The indices 0 and 1 both violate the condition, so return false.

 

Constraints:

  • n == num.length
  • 1 <= n <= 10
  • num consists of digits.

Solution Explanation for Check if Number Has Equal Digit Count and Digit Value

This problem asks us to determine if, for each digit position i in a number represented as a string num, the digit at that position (num[i]) matches the number of times that digit i appears in the entire string.

Approach: Counting and Comparison

The most efficient approach involves two steps:

  1. Counting Digit Occurrences: We iterate through the input string num and count the occurrences of each digit (0-9). We can use an array or a hash map (dictionary in Python) for this purpose.

  2. Comparing Counts to Digit Values: We iterate through the string num again. For each digit at index i, we check if the count of digit i from step 1 matches the numerical value of the digit num[i]. If a mismatch is found at any index, we immediately return false. If all comparisons pass, we return true.

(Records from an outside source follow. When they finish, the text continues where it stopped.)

theorem falseWake_core {R : Nat} (hm : inMask 982640 R = true) (s : State) : (falseWake s).core R = s.core R := by
  unfold falseWake
  repeat' (first | with_reducible rfl | split | simp only [↓State.logLead_core (sb hm rfl), ↓State.inc32_core (sb hm rfl), ↓State.enterSleep_core (sb hm rfl)])

theorem execFalseWake_core (t : Nat) (s : State) (t' : State) (h : (execFalseWake t s) = .next t') : t'.core 5176944 = s.core 5176944 := by
  have hm : inMask 5176944 5176944 = true := rfl
  simp only [execFalseWake, Host.Outcome.next.injEq] at h
  subst h
  simp only [↓falseWake_core (sb hm rfl), ↓State.begin_core (sb hm rfl)]

theorem standbyEnter_core {R : Nat} (hm : inMask 458352 R = true) (a1 : Session) (s : State) : (standbyEnter a1 s).2.core R = s.core R := by
  unfold standbyEnter
  repeat' (first | with_reducible rfl | split | simp only [↓State.setN_core (sb hm rfl), ↓State.powerDown_core (sb hm rfl), ↓State.enterQuarantine_core (sb hm rfl)])

theorem execStandbyEnter_core (t : Nat) (who : Who) (s : State) (t' : State) (h : (execStandbyEnter t who s) = .next t') : t'.core 5176944 = s.core 5176944 := by
  have hm : inMask 5176944 5176944 = true := rfl
  simp only [execStandbyEnter, cmdRow, Host.Outcome.next.injEq] at h
  subst h
  repeat' (first | with_reducible rfl | rw [core_foldl] | rw [serve_core (sb hm rfl)] | rw [writeCmd_core (sb hm rfl)] | intro _ | split | simp only [↓standbyEnter_core (sb hm rfl), ↓State.begin_core (sb hm rfl)])

theorem detachAct_core {R : Nat} (hm : inMask 525120 R = true) (a1 : Session) (s : State) : (detachAct a1 s).2.core R = s.core R := by
  unfold detachAct
  repeat' (first | with_reducible rfl | rw [core_foldl] | intro _ | split | simp only [↓State.ringSend_core (sb hm rfl), ↓State.emit_core (sb hm rfl), ↓State.setN_core (sb hm rfl), ↓core_pkg_plan_power (sb hm rfl)])

theorem execDetachCommand_core (t : Nat) (who : Who) (s : State) (t' : State) (h : (execDetachCommand t who s) = .next t') : t'.core 4723536 = s.core 4723536 := by
  have hm : inMask 4723536 4723536 = true := rfl
  simp only [execDetachCommand, cmdRow, Host.Outcome.next.injEq] at h
  subst h
  repeat' (first | with_reducible rfl | rw [core_foldl] | rw [serve_core (sb hm rfl)] | rw [writeCmd_core (sb hm rfl)] | intro _ | split | simp only [↓detachAct_core (sb hm rfl), ↓State.begin_core (sb hm rfl)])

theorem detachEnd_core {R : Nat} (hm : inMask 132608 R = true) (s : State) : (detachEnd s).core R = s.core R := by
  unfold detachEnd
  repeat' (first | with_reducible rfl | rw [core_foldl] | intro _ | split | simp only [↓State.drainLane_core (sb hm rfl), ↓State.setN_core (sb hm rfl), ↓State.emit_core (sb hm rfl), ↓core_audio (sb hm rfl), ↓core_ite])

theorem execDetachDrainEnd_core (t : Nat) (s : State) (t' : State) (h : (execDetachDrainEnd t s) = .next t') : t'.core 4326912 = s.core 4326912 := by
  have hm : inMask 4326912 4326912 = true := rfl
  simp only [execDetachDrainEnd, Host.Outcome.next.injEq] at h
  subst h
  simp only [↓detachEnd_core (sb hm rfl), ↓State.begin_core (sb hm rfl)]

theorem attestNonceAct_core {R : Nat} (hm : inMask 16 R = true) (sess : Nat) (b : Bytes) (a1 : Session) (s : State) : (attestNonceAct sess b a1 s).2.core R = s.core R := by
  simp only [attestNonceAct, ↓State.updSession_core (sb hm rfl)]

theorem execAttestationNonce_core (t : Nat) (who : Who) (nonce : Bytes) (s : State) (t' : State) (h : (execAttestationNonce t who nonce s) = .next t') : t'.core 4722704 = s.core 4722704 := by
  have hm : inMask 4722704 4722704 = true := rfl
  simp only [execAttestationNonce, domRow, Host.Outcome.next.injEq] at h
  subst h
  repeat' (first | with_reducible rfl | rw [core_foldl] | rw [serve_core (sb hm rfl)] | rw [writeDom_core (sb hm rfl)] | intro _ | split | simp only [↓attestNonceAct_core (sb hm rfl), ↓State.begin_core (sb hm rfl)])

theorem attestReady_core {R : Nat} (hm : inMask 16 R = true) (sess : Nat) (s : State) : (attestReady sess s).core R = s.core R := by
  unfold attestReady
  repeat' (first | with_reducible rfl | split | simp only [↓State.updSession_core (sb hm rfl)])

theorem execAttestationReady_core (t : Nat) (sess : Nat) (s : State) (t' : State) (h : (execAttestationReady t sess s) = .next t') : t'.core 4194320 = s.core 4194320 := by
  have hm : inMask 4194320 4194320 = true := rfl
  simp only [execAttestationReady, Host.Outcome.next.injEq] at h
  subst h
  simp only [↓attestReady_core (sb hm rfl), ↓State.begin_core (sb hm rfl)]

theorem State.eraseValues_core {R : Nat} (hm : inMask 57856 R = true) (s : State) : (State.eraseValues s).core R = s.core R := by
  unfold State.eraseValues
  repeat' (first | with_reducible rfl | rw [core_foldl] | intro _ | split | simp only [↓State.wipeSecure_core (sb hm rfl), ↓State.eraseSas_core (sb hm rfl), ↓State.refreshSlots_core (sb hm rfl), ↓core_cairn_cipher (sb hm rfl)])

theorem State.eraseAllKeys_core {R : Nat} (hm : inMask 16384 R = true) (s : State) : (State.eraseAllKeys s).core R = s.core R := by
  simp only [State.eraseAllKeys, ↓State.refreshRoots_core (sb hm rfl), ↓State.refreshSlots_core (sb hm rfl), ↓core_dict_cairn (sb hm rfl)]

theorem State.startTransition_core {R : Nat} (hm : inMask 57856 R = true) (s : State) (to_ : Nat) : (State.startTransition s to_).core R = s.core R := by
  simp only [State.startTransition, ↓State.eraseValues_core (sb hm rfl), ↓State.setN_core (sb hm rfl), ↓State.eraseAllKeys_core (sb hm rfl), ↓core_cairn (sb hm rfl), ↓core_ite, ite_self]

theorem lifeCycleAct_core {R : Nat} (hm : inMask 57856 R = true) (v : Nat) (x : Session) (s : State) : (lifeCycleAct v x s).2.core R = s.core R := by
  unfold lifeCycleAct
  repeat' (first | with_reducible rfl | split | simp only [↓State.countDenial_core (sb hm rfl), ↓State.startTransition_core (sb hm rfl)])

theorem execLifeCycleCommand_core (t : Nat) (who : Who) (v : Nat) (s : State) (t' : State) (h : (execLifeCycleCommand t who v s) = .next t') : t'.core 4780560 = s.core 4780560 := by
  have hm : inMask 4780560 4780560 = true := rfl
  simp only [execLifeCycleCommand, cmdRow, Host.Outcome.next.injEq] at h
  subst h
  repeat' (first | with_reducible rfl | rw [core_foldl] | rw [serve_core (sb hm rfl)] | rw [writeCmd_core (sb hm rfl)] | intro _ | split | simp only [↓lifeCycleAct_core (sb hm rfl), ↓State.begin_core (sb hm rfl)])

theorem lifeCycleDone_core {R : Nat} (hm : inMask 49200 R = true) (s : State) : (lifeCycleDone s).core R = s.core R := by
  unfold lifeCycleDone
  repeat' (first | with_reducible rfl | split | simp only [↓State.logLead_core (sb hm rfl), ↓State.setN_core (sb hm rfl), ↓State.setBlob_core (sb hm rfl), ↓State.enginesGo_core (sb hm rfl), ↓core_cairn (sb hm rfl), ↓core_ite, ite_self])

theorem execLifeCycleDone_core (t : Nat) (s : State) (t' : State) (h : (execLifeCycleDone t s) = .next t') : t'.core 4243504 = s.core 4243504 := by
  have hm : inMask 4243504 4243504 = true := rfl
  simp only [execLifeCycleDone, Host.Outcome.next.injEq] at h
  subst h
  simp only [↓lifeCycleDone_core (sb hm rfl), ↓State.begin_core (sb hm rfl)]

theorem State.fuseRoots_core {R : Nat} (hm : inMask 16384 R = true) (s : State) : (State.fuseRoots s).core R = s.core R := by
  simp only [State.fuseRoots, ↓State.refreshRoots_core (sb hm rfl), ↓core_cairn (sb hm rfl), ↓core_ite, ite_self]

theorem State.tamperRespond_core {R : Nat} (hm : inMask 58944 R = true) (s : State) (policy : Nat) : (State.tamperRespond s policy).core R = s.core R := by
  unfold State.tamperRespond
  repeat' (first | with_reducible rfl | rw [core_foldl] | intro _ | split | simp only [↓State.wipeSecure_core (sb hm rfl), ↓State.eraseSas_core (sb hm rfl), ↓State.setN_core (sb hm rfl), ↓State.enterQuarantine_core (sb hm rfl), ↓core_cipher (sb hm rfl), ↓core_pkg (sb hm rfl), ↓core_ite, ite_self])

theorem tamper_core {R : Nat} (hm : inMask 58992 R = true) (die : Nat) (cls : Nat) (count : Nat) (s : State) : (tamper die cls count s).core R = s.core R := by
  simp only [tamper, ↓State.inc32_core (sb hm rfl), ↓State.setFlag_core (sb hm rfl), ↓State.logLead_core (sb hm rfl), ↓State.fuseRoots_core (sb hm rfl), ↓State.tamperJobs_core (sb hm rfl), ↓State.tamperRespond_core (sb hm rfl), ↓core_cairn (sb hm rfl), ↓core_access_cairn (sb hm rfl), ↓core_ite, ite_self]

theorem execTamper_core (t : Nat) (die : Nat) (cls : Nat) (count : Nat) (s : State) (t' : State) (h : (execTamper t die cls count s) = .next t') : t'.core 4253296 = s.core 4253296 := by
  have hm : inMask 4253296 4253296 = true := rfl
  simp only [execTamper, Host.Outcome.next.injEq] at h
  subst h
  simp only [↓tamper_core (sb hm rfl), ↓State.begin_core (sb hm rfl)]

theorem loopPattern_core {R : Nat} (hm : inMask 58993 R = true) (ok0 : Bool) (ok1 : Bool) (count : Nat) (s : State) : (loopPattern ok0 ok1 count s).core R = s.core R := by
  simp only [loopPattern, ↓State.drawn_core (sb hm rfl), ↓State.emit_core (sb hm rfl), ↓tamper_core (sb hm rfl), ↓core_ite, ite_self]

theorem execTamperLoopPattern_core (t : Nat) (ok0 : Bool) (ok1 : Bool) (count : Nat) (s : State) (t' : State) (h : (execTamperLoopPattern t ok0 ok1 count s) = .next t') : t'.core 4253297 = s.core 4253297 := by
  have hm : inMask 4253297 4253297 = true := rfl
  simp only [execTamperLoopPattern, Host.Outcome.next.injEq] at h
  subst h
  simp only [↓loopPattern_core (sb hm rfl), ↓State.begin_core (sb hm rfl)]

theorem execTamperConditionEnds_core (t : Nat) (cls : Nat) (s : State) (t' : State) (h : (execTamperConditionEnds t cls s) = .next t') : t'.core 4194304 = s.core 4194304 := by
  have hm : inMask 4194304 4194304 = true := rfl
  simp only [execTamperConditionEnds, Host.Outcome.next.injEq] at h
  subst h
  simp only [↓State.setFlag_core (sb hm rfl), ↓State.begin_core (sb hm rfl), ↓core_ite, ite_self]

theorem State.tamperRelease_core {R : Nat} (hm : inMask 49200 R = true) (s : State) (was : Nat) : (State.tamperRelease s was).core R = s.core R := by
  simp only [State.tamperRelease, ↓State.setN_core (sb hm rfl), ↓State.reloadSas_core (sb hm rfl), ↓State.reloadCaches_core (sb hm rfl), ↓State.logLead_core (sb hm rfl), ↓State.enginesGo_core (sb hm rfl)]

theorem tamperClearAct_core {R : Nat} (hm : inMask 574064 R = true) (sess : Nat) (b : Bytes) (a1 : Session) (s : State) : (tamperClearAct sess b a1 s).2.core R = s.core R := by
  unfold tamperClearAct
  repeat' (first | with_reducible rfl | split | simp only [↓State.updSession_core (sb hm rfl), ↓State.tamperRelease_core (sb hm rfl), ↓State.leaveQuarantine_core (sb hm rfl)])

theorem execTamperClear_core (t : Nat) (who : Who) (nonce : Bytes) (s : State) (t' : State) (h : (execTamperClear t who nonce s) = .next t') : t'.core 4772464 = s.core 4772464 := by
  have hm : inMask 4772464 4772464 = true := rfl
  simp only [execTamperClear, domRow, Host.Outcome.next.injEq] at h
  subst h
  repeat' (first | with_reducible rfl | rw [core_foldl] | rw [serve_core (sb hm rfl)] | rw [writeDom_core (sb hm rfl)] | intro _ | split | simp only [↓tamperClearAct_core (sb hm rfl), ↓State.begin_core (sb hm rfl)])

theorem fuseAct_core {R : Nat} (hm : inMask 0 R = true) (a1 : Session) (s : State) : (fuseAct a1 s).2.core R = s.core R := by
  simp only [fuseAct, ↓State.setN_core (sb hm rfl)]

theorem execFuseTamperDestroysRoot_core (t : Nat) (who : Who) (s : State) (t' : State) (h : (execFuseTamperDestroysRoot t who s) = .next t') : t'.core 4722704 = s.core 4722704 := by
  have hm : inMask 4722704 4722704 = true := rfl
  simp only [execFuseTamperDestroysRoot, cmdRow, Host.Outcome.next.injEq] at h
  subst h
  repeat' (first | with_reducible rfl | rw [core_foldl] | rw [serve_core (sb hm rfl)] | rw [writeCmd_core (sb hm rfl)] | intro _ | split | simp only [↓fuseAct_core (sb hm rfl), ↓State.begin_core (sb hm rfl)])

theorem State.setImage_core {R : Nat} (hm : inMask 1048576 R = true) (s : State) (d : Nat) (i : Nat) (b : Bytes) : (State.setImage s d i b).core R = s.core R := by
  simp only [State.setImage, ↓core_update (sb hm rfl)]

theorem State.setBoot_core {R : Nat} (hm : inMask 1048576 R = true) (s : State) (d : Nat) (r : BootRec) : (State.setBoot s d r).core R = s.core R := by
  simp only [State.setBoot, ↓core_update (sb hm rfl)]

theorem State.updBoot_core {R : Nat} (hm : inMask 1048576 R = true) (s : State) (d : Nat) (f : BootRec → BootRec) : (State.updBoot s d f).core R = s.core R := by
  simp only [State.updBoot, ↓State.setBoot_core (sb hm rfl)]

Time and Space Complexity Analysis

  • Time Complexity: O(N), where N is the length of the input string num. This is because we iterate through the string twice in the worst case.

  • Space Complexity: O(1). We use a fixed-size array (or hash map with a maximum of 10 entries) to store the digit counts. The space used doesn't depend on the input size, making it constant.

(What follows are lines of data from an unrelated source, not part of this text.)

-- ==== Sys2Proof/Tests/Slice0.lean ====
section
/-! SUPPORT. Small tests: well-formedness, and concrete states that meet the hypotheses of the statements. -/
namespace Sys2Proof.Tests

open Sys2Proof Sys2Proof.Machine

/-! ### Well-formedness: one ill-formed term for each check of each command -/

def w0 : Who := ⟨0, 0, 0, [], none⟩
def wBad : Who := ⟨65600, 0, 0, [], none⟩
def q0 : Req := ⟨w0, 0, none, false, false, false, true⟩
def qBad : Req := ⟨w0, 2048, none, false, false, false, true⟩
def r0 : RxFrame := ⟨[], .good, false, none, [], 64⟩
def rBad : RxFrame := ⟨[], .good, false, some ⟨4, 0, true, true, false⟩, [], 64⟩
def c0 : CanFrame := ⟨0, 0, false, false, false, 0, 0, []⟩
def cBad : CanFrame := ⟨0, 2 ^ 29, false, false, false, 0, 0, []⟩
def f0 : StartFacts := ⟨0, false, false, 0, 255, [], [], 0, [], true, 0, 0, 0, true, 0, [], 0⟩
def fBad : StartFacts := ⟨0, false, false, 4, 255, [], [], 0, [], true, 0, 0, 0, true, 0, [], 0⟩
def b0 : BoundaryFacts := ⟨0, [], [], [], [], [], [], [], []⟩
def bBad : BoundaryFacts := ⟨0, [64], [], [], [], [], [], [], []⟩
def a0 : TalkerAd := ⟨[], [], 0, 0, 0, 0⟩
def m0 : SaddleFrame := ⟨0, 0, false, false, false, false, false, false, false, 0, 0, 0, 0, 0, 0, [], 0, none, none, [], 0⟩
def e0 : FdbEntry := ⟨0, false, none, 0, 0, 0⟩
def x0 : Txn := ⟨0, 0, 0, false, 0, 0, 0, none, 0⟩
def k0 : Mkpdu := ⟨0, 0, 0, 0, true, false, none, none, false⟩

/-- Each term has one operand out of its range (R1, R4, R5, R463). -/
theorem test_refuses_1 : ([.tickBoundary 0 bBad,
    .holdEnd 0 64,
    .reAlignTick 0 wBad,
    .stageRecord 0 w0 8192 [],
    .stageRecord 0 wBad 0 [],
    .stageDelete 0 w0 8192,
    .stageDelete 0 wBad 0,
    .discardStaged 0 w0 8192,
    .discardStaged 0 wBad 0,
    .commit 0 wBad,
    .commitAbort 0 wBad,
    .checkOnly 0 wBad,
    .commitForcingDisables 0 wBad,
    .discardAllStaged 0 wBad,
    .shadowPlanDistributed 0 (2 ^ 32),
    .talkerAdvertise 0 64 a0,
    .listenerDeclaration 0 64 [] false,
    .heartbeatMissed 0 8 0,
    .heartbeatMissed 0 0 4,
    .dieFaultClassifyTimeout 0 8,
    .fatalWire 0 8 0,
    .fatalWire 0 0 7,
    .activationReceive 0 8 0,
    .activationReceive 0 0 (2 ^ 32),
    .urgentShadowPlanBuilt 0 (2 ^ 32),
    .derateRaise 0 8,
    .derateLower 0 8,
    .gateWatchdog 0 8 0,
    .gateWatchdog 0 0 4,
    .clusterBackInService 0 8 0,
    .clusterBackInService 0 0 6,
    .autonegComplete 0 64 0 false,
    .linkUpHoldOff 0 64,
    .linkLoss 0 64,
    .lacpOut 0 64,
    .laneFrameReceive 0 64 r0 [],
    .laneFrameReceive 0 0 rBad [],
    .saddleFrameReceive 0 8 m0 [],
    .sessionTransferDone 0 4096 0,
    .sessionTransferDone 0 0 8] : List Instr).all (fun c => !c.wellFormed) = true := by decide

/-- Each term has one operand out of its range (R1, R4, R5, R463). -/
theorem test_refuses_2 : ([.sessionFlush 0 w0 4096,
    .sessionFlush 0 wBad 0,
    .fdbUpdateReceive 0 8 0 e0,
    .fdbAgeOut 0 8 0,
    .staticEntryWrite 0 wBad [],
    .staticEntryDelete 0 wBad [],
    .fdbFlush 0 wBad,
    .recoveryResetTimeout 0 8 0,
    .recoveryResetTimeout 0 0 8192,
    .transmitDescriptorFetch 0 8 0 [] [],
    .transmitDescriptorFetch 0 0 16 [] [],
    .transmitSelection 0 64 [],
    .gateEvent 0 64,
    .adminListStart 0 64,
    .shaperEligible 0 64 0,
    .shaperEligible 0 0 8192,
    .preemptionVerifyDone 0 64 false,
    .pauseReceive 0 64 false [],
    .pauseTimerExpiry 0 64,
    .pauseRepeat 0 64,
    .starvationLimit 0 64 0,
    .starvationLimit 0 0 8,
    .ptpAnnounceReceive 0 64 [],
    .ptpSyncReceive 0 64 [],
    .ptpFollowUpReceive 0 64 [],
    .ptpDelayReqReceive 0 64 [],
    .ptpDelayRespReceive 0 64 [],
    .ptpPdelayReqReceive 0 64 [],
    .ptpPdelayRespReceive 0 64 [],
    .ptpSignalingReceive 0 64 [],
    .ptpSyncTimer 0 4 0,
    .ptpSyncTimer 0 0 64,
    .ptpAnnounceTimer 0 4 0,
    .ptpAnnounceTimer 0 0 64,
    .ptpDelayTimer 0 4 0,
    .ptpDelayTimer 0 0 64,
    .receiptTimeout 0 4 0,
    .receiptTimeout 0 0 64,
    .timeTransferWord 0 8 0,
    .grandmasterTimeSet 0 w0 4 0] : List Instr).all (fun c => !c.wellFormed) = true := by decide

/-- Each term has one operand out of its range (R1, R4, R5, R463). -/
theorem test_refuses_3 : ([.grandmasterTimeSet 0 w0 0 (2 ^ 64),
    .grandmasterTimeSet 0 wBad 0 0,
    .pulseProgramWrite 0 w0 8 0 [],
    .pulseProgramWrite 0 w0 0 4 [],
    .pulseProgramWrite 0 wBad 0 0 [],
    .pulseEdge 0 8 0,
    .pulseEdge 0 0 4,
    .captureEdge 0 8 0 false,
    .captureEdge 0 0 2 false,
    .refLost 0 4,
    .captureRecordsRead 0 w0 8 0,
    .captureRecordsRead 0 w0 0 2,
    .captureRecordsRead 0 wBad 0 0,
    .cirqueInputFrame 0 8 0 0 (.packet []),
    .cirqueInputFrame 0 0 512 0 (.packet []),
    .cirqueInputFrame 0 0 0 8192 (.packet []),
    .emergencyCommand 0 w0 256,
    .emergencyCommand 0 wBad 0,
    .announcementStart 0 w0 16,
    .announcementStart 0 wBad 0,
    .announcementAbort 0 w0 16,
    .announcementAbort 0 wBad 0,
    .announcementPlayback 0 16,
    .announcementDone 0 16,
    .clipDataWrite 0 wBad [],
    .clipErase 0 wBad,
    .canFrameReceive 0 32 c0,
    .canFrameReceive 0 0 cBad,
    .edgeTxRequest 0 16 0,
    .edgeTxRequest 0 0 (2 ^ 32),
    .canTransmitDone 0 32,
    .busOff 0 32,
    .busOffRecovery 0 w0 32,
    .busOffRecovery 0 wBad 0,
    .busOffRecovered 0 32,
    .linScheduleEntry 0 16,
    .linHeaderReceive 0 16 0,
    .linHeaderReceive 0 0 64,
    .linResponseReceive 0 16 [] false,
    .linNoResponse 0 16] : List Instr).all (fun c => !c.wellFormed) = true := by decide

/-- Each term has one operand out of its range (R1, R4, R5, R463). -/
theorem test_refuses_4 : ([.linGoToSleep 0 16,
    .uartMessageEnd 0 16 [] 0,
    .mvbBasicPeriod 0 8,
    .mvbMasterFrame 0 8 0 0 false false,
    .mvbMasterFrame 0 0 16 0 false false,
    .mvbMasterFrame 0 0 0 4096 false false,
    .mvbSlaveFrame 0 8 0 [] false false,
    .mvbSlaveFrame 0 0 4096 [] false false,
    .t1sFrameReceive 0 8 [] 0 false,
    .t1sFrameReceive 0 0 [] 128 false,
    .telegramReceive 0 (2 ^ 16) 0 [] 0,
    .telegramReceive 0 0 8192 [] 0,
    .nmtStart 0 128,
    .nmtStop 0 128,
    .nmtEnterPreOperational 0 128,
    .nmtResetNode 0 128,
    .nmtResetCommunication 0 128,
    .rpdoReceive 0 64 [],
    .rpdoEventTimer 0 64,
    .syncReceive 0 256,
    .tpdoEventTimer 0 64,
    .heartbeatConsumerTimeout 0 8,
    .flitReplay 0 8 0 false,
    .flitReplay 0 0 4 false,
    .saddleRequestReceive 0 8 0 x0 [],
    .saddleRequestReceive 0 0 4 x0 [],
    .saddleCompletionReceive 0 8 0 0 0,
    .saddleCompletionReceive 0 0 0 16 0,
    .saddleCompletionReceive 0 0 0 0 (2 ^ 64),
    .intSourceClear 0 8 0 0,
    .intSourceClear 0 0 (2 ^ 64) 0,
    .intSourceClear 0 0 0 (2 ^ 64),
    .doorbellIn 0 (2 ^ 32),
    .doorbellOut 0 (2 ^ 32),
    .windowControl 0 18 0,
    .windowControl 0 0 (2 ^ 32),
    .prefetchDiscard 0 5 0 0,
    .prefetchDiscard 0 0 18 0,
    .hostWindowWrite 0 (2 ^ 21) [] [],
    .spiWrite 0 (2 ^ 24) []] : List Instr).all (fun c => !c.wellFormed) = true := by decide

Code Implementations in Multiple Languages

The code below demonstrates this approach in several programming languages. The core logic remains the same across all implementations, differing only in syntax and data structure choices.

Python

from collections import Counter
 
class Solution:
    def digitCount(self, num: str) -> bool:
        # Count digit occurrences
        counts = Counter(num)
 
        # Compare counts to digit values
        for i in range(len(num)):
            digit = int(num[i])
            if counts[str(i)] != digit:
                return False
        return True

Java

class Solution {
    public boolean digitCount(String num) {
        int[] counts = new int[10];
        for (char c : num.toCharArray()) {
            counts[c - '0']++;
        }
 
        for (int i = 0; i < num.length(); i++) {
            int digit = num.charAt(i) - '0';
            if (counts[i] != digit) {
                return false;
            }
        }
        return true;
    }
}

C++

class Solution {
public:
    bool digitCount(string num) {
        vector<int> counts(10, 0);
        for (char c : num) {
            counts[c - '0']++;
        }
 
        for (int i = 0; i < num.length(); i++) {
            int digit = num[i] - '0';
            if (counts[i] != digit) {
                return false;
            }
        }
        return true;
    }
};

JavaScript

/**
 * @param {string} num
 * @return {boolean}
 */
var digitCount = function(num) {
    const counts = new Array(10).fill(0);
    for (let c of num) {
        counts[parseInt(c)]++;
    }
 
    for (let i = 0; i < num.length; i++) {
        const digit = parseInt(num[i]);
        if (counts[i] !== digit) {
            return false;
        }
    }
    return true;
};

Go

func digitCount(num string) bool {
	counts := make([]int, 10)
	for _, c := range num {
		counts[c-'0']++
	}
 
	for i := 0; i < len(num); i++ {
		digit := int(num[i] - '0')
		if counts[i] != digit {
			return false
		}
	}
	return true
}

C#

public class Solution {
    public bool DigitCount(string num) {
        int[] counts = new int[10];
        foreach (char c in num) {
            counts[c - '0']++;
        }
 
        for (int i = 0; i < num.Length; i++) {
            int digit = num[i] - '0';
            if (counts[i] != digit) {
                return false;
            }
        }
        return true;
    }
}

These code snippets all implement the same efficient algorithm, achieving a linear time complexity and constant space complexity. The choice of language mainly affects the syntax and specific data structures used (arrays or hash maps).